**Problem to solve**
From the entries below, output the line with "d.hostMem := by simp [Device.raise]" and each following line up to and including the line with "d.latches := by simp [Device.raise]", exactly as written.

[Collected data entries]
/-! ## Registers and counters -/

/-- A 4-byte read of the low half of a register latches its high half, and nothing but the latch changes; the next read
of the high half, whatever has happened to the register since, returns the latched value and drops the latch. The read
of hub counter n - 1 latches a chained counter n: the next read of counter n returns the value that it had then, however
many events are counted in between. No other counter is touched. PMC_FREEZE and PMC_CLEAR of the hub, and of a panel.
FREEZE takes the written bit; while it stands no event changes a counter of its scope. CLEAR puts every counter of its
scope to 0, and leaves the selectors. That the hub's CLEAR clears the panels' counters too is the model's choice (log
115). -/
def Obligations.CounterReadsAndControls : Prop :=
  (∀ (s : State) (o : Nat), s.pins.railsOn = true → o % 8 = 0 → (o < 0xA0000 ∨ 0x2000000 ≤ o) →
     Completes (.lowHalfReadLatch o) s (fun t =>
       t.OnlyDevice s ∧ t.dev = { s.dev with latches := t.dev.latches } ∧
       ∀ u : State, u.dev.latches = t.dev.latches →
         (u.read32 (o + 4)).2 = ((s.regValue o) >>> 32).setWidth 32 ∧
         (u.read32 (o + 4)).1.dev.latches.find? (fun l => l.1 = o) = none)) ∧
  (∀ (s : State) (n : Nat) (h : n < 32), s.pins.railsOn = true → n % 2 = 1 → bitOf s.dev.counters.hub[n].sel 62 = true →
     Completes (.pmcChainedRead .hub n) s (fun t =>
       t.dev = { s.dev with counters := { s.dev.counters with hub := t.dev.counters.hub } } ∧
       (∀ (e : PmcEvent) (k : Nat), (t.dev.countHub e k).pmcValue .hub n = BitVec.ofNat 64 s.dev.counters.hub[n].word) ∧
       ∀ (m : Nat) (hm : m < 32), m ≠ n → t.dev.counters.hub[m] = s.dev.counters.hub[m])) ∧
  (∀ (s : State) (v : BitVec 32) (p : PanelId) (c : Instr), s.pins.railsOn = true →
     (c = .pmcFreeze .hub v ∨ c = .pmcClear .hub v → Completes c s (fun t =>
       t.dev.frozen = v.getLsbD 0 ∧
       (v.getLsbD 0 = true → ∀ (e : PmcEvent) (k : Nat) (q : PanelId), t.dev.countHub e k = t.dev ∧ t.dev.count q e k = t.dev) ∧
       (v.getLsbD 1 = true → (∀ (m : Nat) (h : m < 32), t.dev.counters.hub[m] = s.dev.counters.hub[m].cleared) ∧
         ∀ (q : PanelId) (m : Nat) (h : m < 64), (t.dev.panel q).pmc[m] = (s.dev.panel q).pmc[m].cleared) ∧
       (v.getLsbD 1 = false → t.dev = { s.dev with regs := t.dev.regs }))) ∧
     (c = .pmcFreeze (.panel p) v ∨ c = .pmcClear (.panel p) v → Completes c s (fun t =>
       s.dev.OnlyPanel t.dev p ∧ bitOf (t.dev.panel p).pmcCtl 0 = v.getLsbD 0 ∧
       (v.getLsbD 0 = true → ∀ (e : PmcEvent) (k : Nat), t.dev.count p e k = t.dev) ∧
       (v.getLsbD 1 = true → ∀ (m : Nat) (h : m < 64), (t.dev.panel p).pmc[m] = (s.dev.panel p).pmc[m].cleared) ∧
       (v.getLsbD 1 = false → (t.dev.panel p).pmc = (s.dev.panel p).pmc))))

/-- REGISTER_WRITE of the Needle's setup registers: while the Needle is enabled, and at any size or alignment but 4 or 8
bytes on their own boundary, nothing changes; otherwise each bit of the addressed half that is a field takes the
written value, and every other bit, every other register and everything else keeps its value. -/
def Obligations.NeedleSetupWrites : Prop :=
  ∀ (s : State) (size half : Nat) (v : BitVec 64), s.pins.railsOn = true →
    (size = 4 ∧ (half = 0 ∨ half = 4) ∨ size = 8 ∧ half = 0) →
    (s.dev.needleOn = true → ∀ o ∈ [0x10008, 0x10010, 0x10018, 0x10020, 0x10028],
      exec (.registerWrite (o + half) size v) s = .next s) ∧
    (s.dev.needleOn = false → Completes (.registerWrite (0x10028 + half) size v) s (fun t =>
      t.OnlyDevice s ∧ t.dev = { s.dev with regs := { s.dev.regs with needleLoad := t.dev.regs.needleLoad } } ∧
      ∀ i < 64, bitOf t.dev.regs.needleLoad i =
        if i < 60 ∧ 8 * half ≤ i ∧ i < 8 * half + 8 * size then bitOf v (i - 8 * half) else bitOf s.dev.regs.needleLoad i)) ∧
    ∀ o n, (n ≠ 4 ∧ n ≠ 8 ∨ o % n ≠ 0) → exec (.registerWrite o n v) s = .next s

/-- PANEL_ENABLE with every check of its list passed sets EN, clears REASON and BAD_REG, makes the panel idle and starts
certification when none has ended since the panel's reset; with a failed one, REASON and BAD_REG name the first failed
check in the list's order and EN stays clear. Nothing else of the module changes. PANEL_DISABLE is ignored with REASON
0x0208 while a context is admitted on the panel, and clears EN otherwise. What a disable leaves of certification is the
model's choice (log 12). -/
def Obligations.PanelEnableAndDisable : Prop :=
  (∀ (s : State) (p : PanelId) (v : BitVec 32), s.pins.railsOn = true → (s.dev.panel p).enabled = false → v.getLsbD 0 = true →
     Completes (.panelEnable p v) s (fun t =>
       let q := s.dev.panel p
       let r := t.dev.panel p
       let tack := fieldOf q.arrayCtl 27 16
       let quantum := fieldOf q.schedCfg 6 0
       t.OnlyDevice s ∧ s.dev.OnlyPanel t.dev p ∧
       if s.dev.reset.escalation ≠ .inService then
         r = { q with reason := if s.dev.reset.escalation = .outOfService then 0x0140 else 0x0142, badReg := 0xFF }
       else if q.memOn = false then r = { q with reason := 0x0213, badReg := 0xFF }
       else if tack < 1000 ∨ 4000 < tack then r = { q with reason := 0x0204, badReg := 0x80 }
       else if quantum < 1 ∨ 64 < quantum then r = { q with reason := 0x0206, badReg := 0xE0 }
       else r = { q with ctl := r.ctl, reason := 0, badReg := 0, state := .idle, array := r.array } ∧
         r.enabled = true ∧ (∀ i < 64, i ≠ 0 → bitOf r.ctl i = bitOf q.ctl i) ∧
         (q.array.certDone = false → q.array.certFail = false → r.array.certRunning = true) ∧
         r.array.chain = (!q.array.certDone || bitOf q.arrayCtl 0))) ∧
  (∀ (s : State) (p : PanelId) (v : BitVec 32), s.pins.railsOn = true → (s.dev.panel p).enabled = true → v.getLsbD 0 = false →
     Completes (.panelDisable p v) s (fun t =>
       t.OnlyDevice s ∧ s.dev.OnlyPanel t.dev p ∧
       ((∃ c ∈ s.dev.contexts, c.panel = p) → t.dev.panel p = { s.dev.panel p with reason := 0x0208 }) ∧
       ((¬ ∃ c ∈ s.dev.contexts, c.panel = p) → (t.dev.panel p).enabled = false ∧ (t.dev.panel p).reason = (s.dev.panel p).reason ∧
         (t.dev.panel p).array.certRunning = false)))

--

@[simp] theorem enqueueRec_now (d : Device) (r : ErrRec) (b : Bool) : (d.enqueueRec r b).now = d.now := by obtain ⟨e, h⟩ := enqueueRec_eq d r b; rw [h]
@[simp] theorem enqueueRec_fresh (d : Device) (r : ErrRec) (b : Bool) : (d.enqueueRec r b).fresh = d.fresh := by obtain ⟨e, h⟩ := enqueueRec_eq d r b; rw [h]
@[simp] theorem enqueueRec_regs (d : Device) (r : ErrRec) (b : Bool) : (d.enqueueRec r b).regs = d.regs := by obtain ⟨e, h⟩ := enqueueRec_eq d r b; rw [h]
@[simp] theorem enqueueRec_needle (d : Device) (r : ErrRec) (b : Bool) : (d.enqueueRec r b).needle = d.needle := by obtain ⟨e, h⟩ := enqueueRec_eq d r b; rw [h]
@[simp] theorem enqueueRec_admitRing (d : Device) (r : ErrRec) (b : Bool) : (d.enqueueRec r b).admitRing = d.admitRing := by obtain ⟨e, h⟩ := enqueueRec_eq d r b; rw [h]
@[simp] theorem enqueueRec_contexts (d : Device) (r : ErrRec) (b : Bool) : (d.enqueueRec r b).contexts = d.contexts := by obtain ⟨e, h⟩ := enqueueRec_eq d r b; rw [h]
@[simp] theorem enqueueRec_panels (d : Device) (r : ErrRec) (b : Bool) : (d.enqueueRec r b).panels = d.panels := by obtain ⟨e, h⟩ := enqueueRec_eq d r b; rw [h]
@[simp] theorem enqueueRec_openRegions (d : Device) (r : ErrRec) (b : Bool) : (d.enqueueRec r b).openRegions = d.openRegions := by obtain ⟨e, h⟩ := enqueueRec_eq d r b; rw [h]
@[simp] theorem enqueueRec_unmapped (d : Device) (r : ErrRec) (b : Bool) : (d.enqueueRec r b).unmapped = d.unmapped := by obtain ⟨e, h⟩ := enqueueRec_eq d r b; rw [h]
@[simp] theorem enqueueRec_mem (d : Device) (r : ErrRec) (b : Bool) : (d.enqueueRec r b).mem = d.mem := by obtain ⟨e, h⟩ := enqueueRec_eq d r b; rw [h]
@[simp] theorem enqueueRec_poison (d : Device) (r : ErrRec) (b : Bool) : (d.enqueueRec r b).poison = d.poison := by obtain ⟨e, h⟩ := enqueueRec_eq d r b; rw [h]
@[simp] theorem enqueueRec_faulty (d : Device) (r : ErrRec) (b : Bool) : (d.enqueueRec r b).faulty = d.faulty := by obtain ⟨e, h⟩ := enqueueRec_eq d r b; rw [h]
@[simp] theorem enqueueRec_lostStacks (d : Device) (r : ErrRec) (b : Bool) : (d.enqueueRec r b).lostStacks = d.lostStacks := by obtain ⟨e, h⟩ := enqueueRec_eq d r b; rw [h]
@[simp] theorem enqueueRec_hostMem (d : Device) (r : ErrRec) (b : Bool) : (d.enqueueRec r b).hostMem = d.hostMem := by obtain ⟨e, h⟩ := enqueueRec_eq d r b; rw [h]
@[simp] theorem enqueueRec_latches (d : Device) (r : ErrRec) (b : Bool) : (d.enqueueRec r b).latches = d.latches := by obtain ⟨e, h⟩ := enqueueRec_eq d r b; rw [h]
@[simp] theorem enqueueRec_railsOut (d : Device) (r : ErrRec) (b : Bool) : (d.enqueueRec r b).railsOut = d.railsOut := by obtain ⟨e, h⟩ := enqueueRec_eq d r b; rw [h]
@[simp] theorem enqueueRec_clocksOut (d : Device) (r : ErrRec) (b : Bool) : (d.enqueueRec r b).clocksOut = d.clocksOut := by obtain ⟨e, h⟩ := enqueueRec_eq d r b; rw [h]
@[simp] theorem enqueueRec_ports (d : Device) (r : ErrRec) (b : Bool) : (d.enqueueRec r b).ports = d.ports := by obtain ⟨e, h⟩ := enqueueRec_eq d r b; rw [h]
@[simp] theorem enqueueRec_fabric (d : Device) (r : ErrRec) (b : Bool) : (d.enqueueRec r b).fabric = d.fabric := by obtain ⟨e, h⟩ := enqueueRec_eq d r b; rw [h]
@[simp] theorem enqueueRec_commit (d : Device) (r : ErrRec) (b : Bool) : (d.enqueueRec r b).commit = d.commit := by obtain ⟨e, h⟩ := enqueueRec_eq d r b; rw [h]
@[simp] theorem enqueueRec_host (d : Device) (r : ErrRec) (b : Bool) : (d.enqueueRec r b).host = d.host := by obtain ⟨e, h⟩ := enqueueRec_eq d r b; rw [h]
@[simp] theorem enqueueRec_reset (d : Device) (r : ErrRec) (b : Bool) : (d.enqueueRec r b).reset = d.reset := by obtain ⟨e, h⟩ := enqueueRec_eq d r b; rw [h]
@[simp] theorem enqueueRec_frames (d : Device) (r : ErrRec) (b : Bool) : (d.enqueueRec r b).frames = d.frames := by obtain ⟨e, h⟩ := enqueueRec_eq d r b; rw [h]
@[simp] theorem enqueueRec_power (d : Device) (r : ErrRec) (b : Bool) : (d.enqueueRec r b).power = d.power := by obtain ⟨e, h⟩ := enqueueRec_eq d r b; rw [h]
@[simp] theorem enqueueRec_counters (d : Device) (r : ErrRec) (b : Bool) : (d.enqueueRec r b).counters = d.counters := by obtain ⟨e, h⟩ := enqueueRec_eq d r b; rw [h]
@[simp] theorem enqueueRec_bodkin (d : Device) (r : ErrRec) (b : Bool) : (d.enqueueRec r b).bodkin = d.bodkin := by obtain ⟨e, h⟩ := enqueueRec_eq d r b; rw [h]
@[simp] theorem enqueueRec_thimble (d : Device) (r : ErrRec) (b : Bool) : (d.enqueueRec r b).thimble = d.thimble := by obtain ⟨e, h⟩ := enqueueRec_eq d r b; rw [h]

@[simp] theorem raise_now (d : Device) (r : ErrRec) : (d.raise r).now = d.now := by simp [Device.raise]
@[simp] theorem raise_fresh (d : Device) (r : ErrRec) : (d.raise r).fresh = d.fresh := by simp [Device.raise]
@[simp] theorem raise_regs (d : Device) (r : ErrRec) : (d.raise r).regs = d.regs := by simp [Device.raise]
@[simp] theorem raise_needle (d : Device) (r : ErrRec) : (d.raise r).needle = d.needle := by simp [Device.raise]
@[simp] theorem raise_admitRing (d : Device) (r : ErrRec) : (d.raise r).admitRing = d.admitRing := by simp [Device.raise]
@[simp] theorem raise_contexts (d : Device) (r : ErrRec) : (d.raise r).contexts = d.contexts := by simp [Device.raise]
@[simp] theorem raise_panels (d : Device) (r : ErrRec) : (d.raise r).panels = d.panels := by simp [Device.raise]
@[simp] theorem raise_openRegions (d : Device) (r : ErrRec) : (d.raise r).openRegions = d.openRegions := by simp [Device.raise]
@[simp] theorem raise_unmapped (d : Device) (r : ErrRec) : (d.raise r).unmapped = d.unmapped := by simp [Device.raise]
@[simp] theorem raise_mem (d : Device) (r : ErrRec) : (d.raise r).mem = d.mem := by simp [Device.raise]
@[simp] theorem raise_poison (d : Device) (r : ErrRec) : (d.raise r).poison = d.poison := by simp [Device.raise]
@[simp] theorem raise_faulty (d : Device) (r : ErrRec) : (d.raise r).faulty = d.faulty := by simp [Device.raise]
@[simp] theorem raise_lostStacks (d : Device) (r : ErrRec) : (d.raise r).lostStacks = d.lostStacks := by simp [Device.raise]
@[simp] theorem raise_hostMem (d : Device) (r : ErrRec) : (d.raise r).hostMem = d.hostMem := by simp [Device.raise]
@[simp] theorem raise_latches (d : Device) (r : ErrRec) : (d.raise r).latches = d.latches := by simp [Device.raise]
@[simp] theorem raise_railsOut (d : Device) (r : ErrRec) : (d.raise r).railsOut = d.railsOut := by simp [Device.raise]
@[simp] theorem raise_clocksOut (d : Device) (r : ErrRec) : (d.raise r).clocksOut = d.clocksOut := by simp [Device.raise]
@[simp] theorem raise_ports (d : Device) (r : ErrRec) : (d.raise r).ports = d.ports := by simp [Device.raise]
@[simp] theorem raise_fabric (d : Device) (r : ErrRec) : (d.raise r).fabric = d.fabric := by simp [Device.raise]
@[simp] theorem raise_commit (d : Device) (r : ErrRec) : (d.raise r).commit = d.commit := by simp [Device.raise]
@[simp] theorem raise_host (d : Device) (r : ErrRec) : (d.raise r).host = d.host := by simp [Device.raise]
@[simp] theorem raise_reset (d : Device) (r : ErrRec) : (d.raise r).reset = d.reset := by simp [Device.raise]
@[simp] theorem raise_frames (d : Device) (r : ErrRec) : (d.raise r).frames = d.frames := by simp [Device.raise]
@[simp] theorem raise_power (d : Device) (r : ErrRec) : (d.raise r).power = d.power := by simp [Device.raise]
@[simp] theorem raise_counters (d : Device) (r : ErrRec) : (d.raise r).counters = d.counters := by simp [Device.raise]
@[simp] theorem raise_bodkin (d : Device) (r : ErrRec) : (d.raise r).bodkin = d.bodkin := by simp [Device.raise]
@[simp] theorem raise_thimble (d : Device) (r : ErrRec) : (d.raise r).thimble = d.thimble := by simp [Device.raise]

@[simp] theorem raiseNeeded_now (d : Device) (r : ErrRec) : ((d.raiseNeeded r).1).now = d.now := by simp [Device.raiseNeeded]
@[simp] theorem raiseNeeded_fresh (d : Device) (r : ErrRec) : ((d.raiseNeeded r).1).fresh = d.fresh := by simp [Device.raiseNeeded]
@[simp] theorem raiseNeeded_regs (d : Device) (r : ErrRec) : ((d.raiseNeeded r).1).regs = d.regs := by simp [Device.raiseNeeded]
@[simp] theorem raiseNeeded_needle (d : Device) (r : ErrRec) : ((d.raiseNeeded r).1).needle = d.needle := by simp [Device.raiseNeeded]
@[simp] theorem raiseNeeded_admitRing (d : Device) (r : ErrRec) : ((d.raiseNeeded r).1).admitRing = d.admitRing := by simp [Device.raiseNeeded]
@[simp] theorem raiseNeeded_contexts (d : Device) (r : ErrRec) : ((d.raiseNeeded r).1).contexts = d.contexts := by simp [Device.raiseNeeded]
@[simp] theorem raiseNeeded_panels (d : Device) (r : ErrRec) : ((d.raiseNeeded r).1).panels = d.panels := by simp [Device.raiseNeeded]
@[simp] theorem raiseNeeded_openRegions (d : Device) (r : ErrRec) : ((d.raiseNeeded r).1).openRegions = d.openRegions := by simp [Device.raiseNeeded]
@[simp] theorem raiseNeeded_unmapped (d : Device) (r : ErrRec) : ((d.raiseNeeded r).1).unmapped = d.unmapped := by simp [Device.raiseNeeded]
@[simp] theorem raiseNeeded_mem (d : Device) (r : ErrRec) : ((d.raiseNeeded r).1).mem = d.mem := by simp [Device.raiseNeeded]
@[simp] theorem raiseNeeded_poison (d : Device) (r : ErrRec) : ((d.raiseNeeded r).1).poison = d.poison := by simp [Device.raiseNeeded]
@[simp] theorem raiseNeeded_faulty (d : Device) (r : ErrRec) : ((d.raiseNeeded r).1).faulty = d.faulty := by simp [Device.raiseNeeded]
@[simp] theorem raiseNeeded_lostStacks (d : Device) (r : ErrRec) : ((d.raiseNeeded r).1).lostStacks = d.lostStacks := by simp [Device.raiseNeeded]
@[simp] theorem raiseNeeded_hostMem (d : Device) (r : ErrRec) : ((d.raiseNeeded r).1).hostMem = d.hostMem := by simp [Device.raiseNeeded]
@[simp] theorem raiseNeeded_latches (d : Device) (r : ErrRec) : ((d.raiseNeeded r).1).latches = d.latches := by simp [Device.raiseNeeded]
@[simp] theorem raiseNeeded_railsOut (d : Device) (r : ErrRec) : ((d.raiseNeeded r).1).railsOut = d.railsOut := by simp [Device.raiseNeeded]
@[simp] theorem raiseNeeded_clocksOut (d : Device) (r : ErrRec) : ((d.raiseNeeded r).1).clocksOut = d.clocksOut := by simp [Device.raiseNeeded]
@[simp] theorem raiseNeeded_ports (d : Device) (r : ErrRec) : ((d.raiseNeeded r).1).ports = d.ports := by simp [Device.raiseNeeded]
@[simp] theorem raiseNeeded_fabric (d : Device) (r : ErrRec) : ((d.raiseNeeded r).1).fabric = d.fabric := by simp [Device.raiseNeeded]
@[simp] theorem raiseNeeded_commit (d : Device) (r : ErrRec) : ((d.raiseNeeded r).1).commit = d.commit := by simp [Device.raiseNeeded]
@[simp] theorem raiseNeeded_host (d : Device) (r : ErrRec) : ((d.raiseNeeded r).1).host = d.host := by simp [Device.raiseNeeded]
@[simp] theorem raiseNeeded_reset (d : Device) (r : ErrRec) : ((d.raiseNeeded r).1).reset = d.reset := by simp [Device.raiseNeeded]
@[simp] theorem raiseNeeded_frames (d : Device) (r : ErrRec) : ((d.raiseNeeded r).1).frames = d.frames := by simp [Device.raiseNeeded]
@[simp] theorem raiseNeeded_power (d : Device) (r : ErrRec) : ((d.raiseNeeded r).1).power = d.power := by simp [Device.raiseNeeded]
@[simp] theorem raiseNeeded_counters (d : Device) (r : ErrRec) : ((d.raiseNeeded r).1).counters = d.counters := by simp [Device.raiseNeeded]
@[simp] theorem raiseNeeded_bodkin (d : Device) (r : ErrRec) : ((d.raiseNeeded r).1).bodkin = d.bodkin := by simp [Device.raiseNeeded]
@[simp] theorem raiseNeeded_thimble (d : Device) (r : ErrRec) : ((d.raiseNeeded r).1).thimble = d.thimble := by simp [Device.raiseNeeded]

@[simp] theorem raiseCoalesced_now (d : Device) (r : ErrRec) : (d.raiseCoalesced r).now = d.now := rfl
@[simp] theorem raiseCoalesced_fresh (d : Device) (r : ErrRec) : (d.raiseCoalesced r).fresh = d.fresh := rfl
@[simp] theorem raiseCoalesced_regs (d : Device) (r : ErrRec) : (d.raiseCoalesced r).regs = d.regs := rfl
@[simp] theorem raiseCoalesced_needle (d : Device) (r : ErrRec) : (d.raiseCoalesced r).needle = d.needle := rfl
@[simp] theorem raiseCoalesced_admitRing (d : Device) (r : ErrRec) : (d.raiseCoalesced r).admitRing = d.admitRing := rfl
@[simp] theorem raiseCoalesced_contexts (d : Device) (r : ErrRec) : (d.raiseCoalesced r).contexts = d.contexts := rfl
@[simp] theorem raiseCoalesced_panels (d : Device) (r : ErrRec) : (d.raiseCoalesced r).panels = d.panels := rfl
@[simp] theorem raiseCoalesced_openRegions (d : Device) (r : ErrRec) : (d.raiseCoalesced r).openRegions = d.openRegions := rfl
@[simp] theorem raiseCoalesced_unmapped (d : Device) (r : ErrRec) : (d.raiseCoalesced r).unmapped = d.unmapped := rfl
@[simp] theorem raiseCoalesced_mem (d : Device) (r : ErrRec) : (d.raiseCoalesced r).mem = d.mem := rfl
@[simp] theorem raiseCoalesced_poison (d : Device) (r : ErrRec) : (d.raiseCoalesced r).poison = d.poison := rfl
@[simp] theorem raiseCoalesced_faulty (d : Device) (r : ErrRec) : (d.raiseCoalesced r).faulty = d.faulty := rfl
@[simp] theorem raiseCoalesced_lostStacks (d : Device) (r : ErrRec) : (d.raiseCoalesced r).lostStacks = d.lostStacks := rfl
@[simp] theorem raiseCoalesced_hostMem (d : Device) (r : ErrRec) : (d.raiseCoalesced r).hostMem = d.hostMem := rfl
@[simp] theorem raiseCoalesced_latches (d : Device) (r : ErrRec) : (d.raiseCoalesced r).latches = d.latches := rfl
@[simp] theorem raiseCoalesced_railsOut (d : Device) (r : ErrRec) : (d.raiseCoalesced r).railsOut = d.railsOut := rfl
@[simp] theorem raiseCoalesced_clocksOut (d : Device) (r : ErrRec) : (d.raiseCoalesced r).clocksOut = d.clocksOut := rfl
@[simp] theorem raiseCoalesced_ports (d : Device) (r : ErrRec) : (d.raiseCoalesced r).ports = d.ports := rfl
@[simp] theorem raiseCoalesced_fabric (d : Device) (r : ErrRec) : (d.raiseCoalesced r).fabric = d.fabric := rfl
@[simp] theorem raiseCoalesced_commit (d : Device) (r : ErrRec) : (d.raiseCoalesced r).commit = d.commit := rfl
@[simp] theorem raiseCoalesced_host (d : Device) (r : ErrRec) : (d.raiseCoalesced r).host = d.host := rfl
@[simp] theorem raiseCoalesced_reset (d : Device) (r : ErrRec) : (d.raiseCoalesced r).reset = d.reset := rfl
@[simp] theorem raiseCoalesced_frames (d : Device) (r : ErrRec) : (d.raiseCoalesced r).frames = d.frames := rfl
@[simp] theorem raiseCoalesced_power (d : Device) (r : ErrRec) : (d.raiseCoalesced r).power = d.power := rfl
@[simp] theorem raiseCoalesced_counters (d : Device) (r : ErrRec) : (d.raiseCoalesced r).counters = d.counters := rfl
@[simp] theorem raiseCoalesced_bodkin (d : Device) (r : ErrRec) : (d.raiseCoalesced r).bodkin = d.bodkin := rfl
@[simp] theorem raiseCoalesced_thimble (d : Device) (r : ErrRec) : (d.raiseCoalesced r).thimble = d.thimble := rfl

**Written answer**
@[simp] theorem raise_hostMem (d : Device) (r : ErrRec) : (d.raise r).hostMem = d.hostMem := by simp [Device.raise]
@[simp] theorem raise_latches (d : Device) (r : ErrRec) : (d.raise r).latches = d.latches := by simp [Device.raise]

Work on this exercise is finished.